I haven't tried it with the latest ngx_wasm_module code yet; I will add more info to this issue as I gather it. No detailed repro steps at the moment since my coraza-proxy-wasm testing environment is quite tweaked at the moment.

docker-compose logs:

WARNING: Found orphan containers (kong-service-provisioner-1) for this project. If you removed or renamed this service in your compose file, you can run this command with the --remove-orphans flag to clean it up.

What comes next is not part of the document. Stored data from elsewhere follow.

/-- Registers at both ends of their arrays: a window that may be enabled and one that may not, one that is on; PASIDs that match and
do not. -/
theorem witness_RegisterWrites :
    (IoAgent.gang 0 ≠ .firmware ∧ IoAgent.guest ≠ .firmware) ∧ (0x300000006028 % 8 = 0 ∧ ioPlace 0x300000006028 = .reg .ctxbase) ∧
      (ioPlace 0x300000200000 = .reg (.control 0 0) ∧ ioPlace 0x3000003880F8 = .reg (.value 392 15) ∧
        ioPlace 0x300000388878 = .reg (.snapshot 392 15) ∧ ioPlace 0x300000009178 = .reg (.partcfg 15) ∧
        ∀ pa ∈ [0x300000200000, 0x3000003880F8, 0x300000388878, 0x300000009178], pa % 8 = 0) ∧
      (∀ n ∈ [0, 15], ((vget (pinned n 0).io.fw n FormatWindow.zero).ctl.getLsbD 63 = false ∧
        (pinned n 0).windowBad n { vget (pinned n 0).io.fw n FormatWindow.zero with ctl := keep 0x8000020C00000002 [(44, 40), (36, 32), (31, 0)] } = false ∧
        (pinned n 0).windowBad n { vget (pinned n 0).io.fw n FormatWindow.zero with ctl := keep 0x8000020C00000000 [(44, 40), (36, 32), (31, 0)] } = true)) ∧
      (let s := pinned 15 0x8000020C00000002
       (vget s.io.fw 15 FormatWindow.zero).ctl.getLsbD 63 = true ∧ (s.windows.find? (·.n == 15)).isSome = true ∧ s.gangs = []) ∧
      ((0x8000000000000000 : Word).getLsbD 63 = true ∧ State.reset.io.gsFenced = false ∧ mailD.guest.identityOk = false ∧
        { Guest.reset with identityOk := true }.identityOk = true ∧ (0 : Word).getLsbD 63 = false) ∧
      ((0x8000000200000000 : Word).toNat / 2 ^ 32 % 2 ^ 2 < 3 ∧ (0x8000000200000000 : Word).toNat % 2 = 0) ∧
      (let s := State.reset.setCounter { bank := 392, n := 15, control := 7 * 2 ^ 32, value := 0, snap := 0, saveVa := 0 }
       (s.counter 392 15).control.toNat / 2 ^ 32 % 2 ^ 20 = 7 ∧ (s.counter 392 15).control.toNat / 2 ^ 32 % 2 ^ 20 ≠ 8 ∧ 15 < bankSize 392) :=
  ⟨by decide, by decide +kernel, by decide +kernel, by decide +kernel, by decide +kernel, by decide +kernel, by decide, by decide +kernel⟩

/-- A queue bound to a doorbell. -/
def bellState (q : MemQueue) : State := { s0 with queues := [q] }
def ringState (ctl : Word) (ws : List WaitingRecord) (os : List OpenFault) : State :=
  { with1 g0 { stream0 with wait := .fault 4 } with io := { s0.io with fqbase := 0x70000, fqctl := ctl }, waitingRecords := ws, openFaults := os }
def faulted : Stream := { stream0 with wait := .fault 4 }

/-- A hole; an access of one byte at the end of stack memory and one past the end, and one while firmware does not serve; a counter's value
and a doorbell in the I/O range; doorbells past a range, that no queue has, of each engine, that move ahead and that do not; Halyard pages
bound and not; the guest on and off; a ring with room and none; a fault that is not open and one that is. -/
theorem witness_IoEvents :
    let w : WaitingRecord := { serial := 4, record := fault11, target := .stream 0 0 }
    let on : State := { s0 with io := { s0.io with gsEn := true } }
    let fire := fireState bucket1 false 0
    (ioPlace 0x300000000000 = .hole ∧ ioPlace 0x300000000FFF = .hole) ∧
      (let inside := fun (pa n : Nat) => pa + n ≤ 2 ^ 40 ∧ ∀ i, i < n → (dramHome s0.memMap (pa + i)).isSome = true
       inside 0x7FFFFFFFFF 1 ∧ ¬ inside 0x7FFFFFFFFF 2 ∧ Calm s0 ∧ s0.fw.serving = true ∧
         ({ s0 with fw := { s0.fw with serving := false } } : State).fw.serving = false) ∧
      (ioPlace 0x300000200008 = .reg (.value 0 0) ∧ ioPlace 0x30007FFFFFF8 = .doorbell 0x3FFFFFF8 ∧ 0x3FFFFFF8 % 8 = 0 ∧
        0x300000200008 % 8 = 0 ∧ 0x30007FFFFFF8 % 8 = 0) ∧
      (let at' := fun (a : DoorbellOffset) => 2 ^ 26 * a.vf.getD 0 + a.off
       at' { vf := none, off := 0x1000 } = 0x1000 ∧ at' { vf := some 15, off := 2 ^ 26 - 8 } = 2 ^ 30 - 8 ∧
       ¬ ((⟨none, 2 ^ 30⟩ : DoorbellOffset).off < 2 ^ 30) ∧ ¬ ((⟨some 0, 2 ^ 26⟩ : DoorbellOffset).off < 2 ^ 26) ∧
       (s0.context 0).valid = false ∧ (s0.context ((some 1).getD (Config.defaultPasid 0 % 2 ^ 20))).valid = true ∧
         s0.doorbellQueue 0x1000 = none ∧
         (∀ e ∈ [QueueEngine.bulk 1 15, .guest, .launch], (bellState { queue0 with engine := e }).doorbellQueue 0x1000 =
           some { queue0 with engine := e }) ∧ (4 : Word) ≠ queue0.db ∧ ¬ ((4 - queue0.db : Word).toNat < 2 ^ 31) ∧
        (queue0.db + 0x7FFFFFFF ≠ queue0.db ∧ (queue0.db + 0x7FFFFFFF - queue0.db).toNat < 2 ^ 31)) ∧
      ((0, 1) ∈ { fire with pages := [(0, 1)] }.pages ∧ (∃ u, { fire with pages := [(0, 1)] }.fireBucket 1 0x1000300000000 = .ok u) ∧
        fire.pages = [] ∧ { fire with pages := [(0, 1)] }.fireBucket 1 0 = .error 16) ∧
      (ioPlace 0x300080000000 = .guest ∧ ioPlace 0x30008FFFFFFF = .guest ∧ on.guestOn = true ∧ s0.guestOn = false) ∧
      ((ringState 0 [w] []).fqRoom 1 = false ∧ (ringState 0x8000000400000000 [w] []).fqRoom 1 = true ∧
        Calm (ringState 0x8000000400000000 [w] []) ∧ (ringState 0x8000000400000000 [w] []).io.snapArm = false) ∧
      (∀ o ∈ (ringState 0 [] []).openFaults, o.seq ≠ 9) ∧
      (let s := ringState 0 [] [open11]
       s.openFaults.find? (·.seq == 9) = some open11 ∧ s.stream? 0 = some faulted ∧ faulted.wait = .fault open11.serial ∧
         s.streams.filter (·.wait == .fault open11.serial) = [faulted] ∧ faulted.homes = [0] ∧ s.gang? 1 0 = some g0 ∧ g0.place.isSome = true ∧
         open11.record.acc ≠ 3 ∧ open11.record.src.toNat / 2 ^ 32 = 0 ∧ TrapReady s faulted g0 launch1) :=
  ⟨by decide +kernel, ⟨by decide +kernel, by decide +kernel, calm0, rfl, rfl⟩, by decide +kernel, by decide +kernel, ⟨by decide +kernel, ⟨_, rfl⟩, rfl, rfl⟩, by decide +kernel,
    ⟨by decide +kernel, by decide +kernel, calm_of (by decide +kernel), rfl⟩, by simp [ringState],
    rfl, rfl, rfl, by decide +kernel, by decide +kernel, rfl, rfl, by decide, by decide, ready_of rfl (by decide) rfl (by decide +kernel)⟩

Starting kong_httpbin_1 ... done
Recreating kong_kong_1  ... done
Attaching to kong_httpbin_1, kong_kong_1
httpbin_1  | time="2023-11-30T18:10:13.5321" msg="go-httpbin listening on http://0.0.0.0:8080"
kong_1     | 2023/11/30 18:10:14 [warn] 1#0: the "user" directive makes sense only if the master process runs with super-user privileges, ignored in /var/run/kong/nginx.conf:8
kong_1     | nginx: [warn] the "user" directive makes sense only if the master process runs with super-user privileges, ignored in /var/run/kong/nginx.conf:8
kong_1     | 2023/11/30 18:10:14 [notice] 1#0: [wasm] swapping modules: "ngx_http_headers_more_filter_module" (index: 61) and "ngx_http_wasm_filter_module" (index: 90)
kong_1     | 2023/11/30 18:10:14 [notice] 1#0: [wasm] swapping modules: "ngx_http_lua_module" (index: 60) and "ngx_wasm_core_module" (index: 88)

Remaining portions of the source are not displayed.